Feature/expr parser #21

ArnaudBger · 2024-05-08T13:43:02Z

Add an expression parser in the substreams repo
Add a new pb file for index keys

maoueh · 2024-05-08T14:06:29Z

Cargo.toml

@@ -18,6 +18,9 @@ rust-version = "1.60"

 [workspace.dependencies]
 substreams-macro = { version = "0.5.13", path = "./substreams-macro" }
+pest= "2.7.10"
+pest_derive = "2.7.10"
+rstest = "0.19.0" 


Is this just for testing, if yes, should go in dev-dependencies bucket

maoueh · 2024-05-08T14:06:43Z

Cargo.toml

@@ -18,6 +18,9 @@ rust-version = "1.60"

 [workspace.dependencies]
 substreams-macro = { version = "0.5.13", path = "./substreams-macro" }
+pest= "2.7.10"


Suggested change

pest= "2.7.10"

pest = "2.7.10"

maoueh · 2024-05-08T14:07:34Z

substreams/Cargo.toml

+pest= "2.7.10"
+pest_derive = "2.7.10"
+rstest = "0.19.0" 


Pull from the workspace dependencies set

Suggested change

pest= "2.7.10"

pest_derive = "2.7.10"

rstest = "0.19.0"

pest = { workspace = true }

pest_derive = { workspace = true }

rstest = { workspace = true }

maoueh · 2024-05-08T14:09:36Z

substreams/tests/parser_test.rs

+#[case(TEST_KEYS, "test1    && test2 ", true)]
+#[case(TEST_KEYS, "test1    &&     test6", false)]

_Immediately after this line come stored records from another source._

-- ==== Sys2Proof/Laws/State.lean ====
section
/-! SUPPORT. What each named update of the state does to each of its fields, and what a read after an update gives. -/
namespace Sys2Proof.Machine

variable (s : State)

@[simp] theorem State.setTile_cur (d n : Nat) (x : Tile) : (s.setTile d n x).cur = s.cur := rfl
@[simp] theorem State.setTile_agenda (d n : Nat) (x : Tile) : (s.setTile d n x).agenda = s.agenda := rfl
@[simp] theorem State.setTile_freeCtr (d n : Nat) (x : Tile) : (s.setTile d n x).freeCtr = s.freeCtr := rfl
@[simp] theorem State.setTile_nextId (d n : Nat) (x : Tile) : (s.setTile d n x).nextId = s.nextId := rfl
@[simp] theorem State.setTile_tiles (d n : Nat) (x : Tile) : (s.setTile d n x).tiles = tput s.tiles (tileKey d n) x := rfl
@[simp] theorem State.setTile_dies (d n : Nat) (x : Tile) : (s.setTile d n x).dies = s.dies := rfl
@[simp] theorem State.setTile_access (d n : Nat) (x : Tile) : (s.setTile d n x).access = s.access := rfl
@[simp] theorem State.setTile_reports (d n : Nat) (x : Tile) : (s.setTile d n x).reports = s.reports := rfl
@[simp] theorem State.setTile_messages (d n : Nat) (x : Tile) : (s.setTile d n x).messages = s.messages := rfl
@[simp] theorem State.setTile_net (d n : Nat) (x : Tile) : (s.setTile d n x).net = s.net := rfl
@[simp] theorem State.setTile_hbm (d n : Nat) (x : Tile) : (s.setTile d n x).hbm = s.hbm := rfl
@[simp] theorem State.setTile_homes (d n : Nat) (x : Tile) : (s.setTile d n x).homes = s.homes := rfl
@[simp] theorem State.setTile_sliceLines (d n : Nat) (x : Tile) : (s.setTile d n x).sliceLines = s.sliceLines := rfl
@[simp] theorem State.setTile_walks (d n : Nat) (x : Tile) : (s.setTile d n x).walks = s.walks := rfl
@[simp] theorem State.setTile_trackers (d n : Nat) (x : Tile) : (s.setTile d n x).trackers = s.trackers := rfl
@[simp] theorem State.setTile_tickets (d n : Nat) (x : Tile) : (s.setTile d n x).tickets = s.tickets := rfl
@[simp] theorem State.setTile_persistent (d n : Nat) (x : Tile) : (s.setTile d n x).persistent = s.persistent := rfl
@[simp] theorem State.setTile_epochs (d n : Nat) (x : Tile) : (s.setTile d n x).epochs = s.epochs := rfl
@[simp] theorem State.setTile_homeMap (d n : Nat) (x : Tile) : (s.setTile d n x).homeMap = s.homeMap := rfl
@[simp] theorem State.setTile_keys (d n : Nat) (x : Tile) : (s.setTile d n x).keys = s.keys := rfl
@[simp] theorem State.setTile_contexts (d n : Nat) (x : Tile) : (s.setTile d n x).contexts = s.contexts := rfl
@[simp] theorem State.setTile_window (d n : Nat) (x : Tile) : (s.setTile d n x).window = s.window := rfl
@[simp] theorem State.setTile_windowWait (d n : Nat) (x : Tile) : (s.setTile d n x).windowWait = s.windowWait := rfl
@[simp] theorem State.setTile_windowOwner (d n : Nat) (x : Tile) : (s.setTile d n x).windowOwner = s.windowOwner := rfl
@[simp] theorem State.setTile_windowDies (d n : Nat) (x : Tile) : (s.setTile d n x).windowDies = s.windowDies := rfl
@[simp] theorem State.setTile_scLap (d n : Nat) (x : Tile) : (s.setTile d n x).scLap = s.scLap := rfl
@[simp] theorem State.setTile_scAt (d n : Nat) (x : Tile) : (s.setTile d n x).scAt = s.scAt := rfl
@[simp] theorem State.setTile_scFresh (d n : Nat) (x : Tile) : (s.setTile d n x).scFresh = s.scFresh := rfl
@[simp] theorem State.setTile_scQueue (d n : Nat) (x : Tile) : (s.setTile d n x).scQueue = s.scQueue := rfl
@[simp] theorem State.setTile_scInput (d n : Nat) (x : Tile) : (s.setTile d n x).scInput = s.scInput := rfl
@[simp] theorem State.setTile_tilePorts (d n : Nat) (x : Tile) : (s.setTile d n x).tilePorts = s.tilePorts := rfl
@[simp] theorem State.setTile_bankTurn (d n : Nat) (x : Tile) : (s.setTile d n x).bankTurn = s.bankTurn := rfl
@[simp] theorem State.setTile_homeWait (d n : Nat) (x : Tile) : (s.setTile d n x).homeWait = s.homeWait := rfl
@[simp] theorem State.setTile_weights (d n : Nat) (x : Tile) : (s.setTile d n x).weights = s.weights := rfl
@[simp] theorem State.setTile_insts (d n : Nat) (x : Tile) : (s.setTile d n x).insts = s.insts := rfl
@[simp] theorem State.setTile_lastInst (d n : Nat) (x : Tile) : (s.setTile d n x).lastInst = s.lastInst := rfl
@[simp] theorem State.setTile_pools (d n : Nat) (x : Tile) : (s.setTile d n x).pools = s.pools := rfl
@[simp] theorem State.setTile_freezePool (d n : Nat) (x : Tile) : (s.setTile d n x).freezePool = s.freezePool := rfl
@[simp] theorem State.setTile_uaOut (d n : Nat) (x : Tile) : (s.setTile d n x).uaOut = s.uaOut := rfl
@[simp] theorem State.setTile_peerAnswer (d n : Nat) (x : Tile) : (s.setTile d n x).peerAnswer = s.peerAnswer := rfl
@[simp] theorem State.setTile_peerReqs (d n : Nat) (x : Tile) : (s.setTile d n x).peerReqs = s.peerReqs := rfl
@[simp] theorem State.setTile_uaSeen (d n : Nat) (x : Tile) : (s.setTile d n x).uaSeen = s.uaSeen := rfl
@[simp] theorem State.setTile_hostMem (d n : Nat) (x : Tile) : (s.setTile d n x).hostMem = s.hostMem := rfl
@[simp] theorem State.setTile_plinth (d n : Nat) (x : Tile) : (s.setTile d n x).plinth = s.plinth := rfl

How do you validate that this is parsed correctly? It parses ok, but the resulting expression should be checked.

In the Go version, I created a string representation of the tree structure, so it can be verified too.

maoueh · 2024-05-08T14:12:30Z

substreams/src/parser.rs

+use pest::{iterators::Pair, Parser};
+use pest_derive::Parser;
+
+#[derive(Parser)]


Can you check if it's possible to generate the code and commit it? It would be preferable leading to faster compiling for users since less time running the derive macro.

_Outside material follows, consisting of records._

-- ==== Sys2Proof/Tests/Slice0.lean ====
section
/-! SUPPORT. Tests of the model: decoding of words written out from the spec, ill-formed terms, states that meet the hypotheses of the
statements, and single steps whose results the spec gives. -/
namespace Sys2Proof.Tests
set_option Elab.async false
open Sys2Proof Sys2Proof.Machine

/-! ### Decoding -/

/-- Words of R294 to R296. -/
theorem test_decodes_arithmetic :
    decode 0x02000000 0 = .ok (.nop)
      ∧ decode 0x04531C00 0 = .ok (.add 5 6 7)
      ∧ decode 0x06531C00 0 = .ok (.sub 5 6 7)
      ∧ decode 0x08531C00 0 = .ok (.mul 5 6 7)
      ∧ decode 0x0A531C40 0 = .ok (.mulh 5 6 7 true)
      ∧ decode 0x0C531C40 0 = .ok (.div 5 6 7 true)
      ∧ decode 0x0E531C40 0 = .ok (.rem 5 6 7 true)
      ∧ decode 0x10531C00 0 = .ok (.and 5 6 7)
      ∧ decode 0x12531C00 0 = .ok (.or 5 6 7)
      ∧ decode 0x14531C00 0 = .ok (.xor 5 6 7)
      ∧ decode 0x16531C00 0 = .ok (.shl 5 6 7)
      ∧ decode 0x18531C00 0 = .ok (.shr 5 6 7)
      ∧ decode 0x1A531C00 0 = .ok (.sra 5 6 7)
      ∧ decode 0x1C531C40 0 = .ok (.min 5 6 7 true)
      ∧ decode 0x1E531C40 0 = .ok (.max 5 6 7 true) :=
  ⟨rfl, rfl, rfl, rfl, rfl, rfl, rfl, rfl, rfl, rfl, rfl, rfl, rfl, rfl, rfl⟩

/-- Words of R294 to R296. -/
theorem test_decodes_immediates :
    decode 0x20534001 0 = .ok (.addi 5 6 0x4001)
      ∧ decode 0x22534001 0 = .ok (.andi 5 6 0x4001)
      ∧ decode 0x24534001 0 = .ok (.ori 5 6 0x4001)
      ∧ decode 0x26534001 0 = .ok (.xori 5 6 0x4001)
      ∧ decode 0x28530021 0 = .ok (.shli 5 6 33)
      ∧ decode 0x2A530021 0 = .ok (.shri 5 6 33)
      ∧ decode 0x2C530021 0 = .ok (.srai 5 6 33)
      ∧ decode 0x2E332C01 0 = .ok (.cmpi 3 6 .lt true 0x401)
      ∧ decode 0x30119100 0 = .ok (.cmp 1 3 4 .lt false)
      ∧ decode 0x32531CC0 0 = .ok (.sel 5 6 7 3)
      ∧ decode 0x34530000 0 = .ok (.clz 5 6)
      ∧ decode 0x36530000 0 = .ok (.ctz 5 6)
      ∧ decode 0x38530000 0 = .ok (.popc 5 6)
      ∧ decode 0x3A53120F 0 = .ok (.bfx 5 6 true 8 15)
      ∧ decode 0x3C530237 0 = .ok (.bfi 5 6 8 55)
      ∧ decode 0x3E530080 0 = .ok (.sext 5 6 .w) :=
  ⟨rfl, rfl, rfl, rfl, rfl, rfl, rfl, rfl, rfl, rfl, rfl, rfl, rfl, rfl, rfl, rfl⟩

/-- Words of R294 to R296. -/
theorem test_decodes_moves :
    decode 0x40530000 0 = .ok (.mov 5 6)
      ∧ decode 0x40518200 0 = .ok (.movChannel 5 3)
      ∧ decode 0x42504001 0 = .ok (.lis 5 0x4001)
      ∧ decode 0x46500005 0 = .ok (.widf 5 5)
      ∧ decode 0x48110D00 0 = .ok (.plog 1 2 3 .orn)
      ∧ decode 0x4A500000 0 = .ok (.pmovToRegister 5)
      ∧ decode 0x4A030040 0 = .ok (.pmovToPredicates 6)
      ∧ decode 0x4C530000 0 = .ok (.enrd 5 6)
      ∧ decode 0x447FFFFF 0xFFFFFFFE = .ok (.li 7 (BitVec.ofInt 52 (-2))) :=
  ⟨rfl, rfl, rfl, rfl, rfl, rfl, rfl, rfl, rfl⟩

maoueh · 2024-05-08T14:14:00Z

substreams/src/lib.rs

@@ -125,6 +125,7 @@ mod state;

 pub mod key;
 pub mod store;
+pub mod parser;


I don't like that it's called parser, parser doesn't say anything about what is being parsed.

Second, let's not publicly export the module, remove pub. We should only publicly expose the minimum we need for the library to be useful.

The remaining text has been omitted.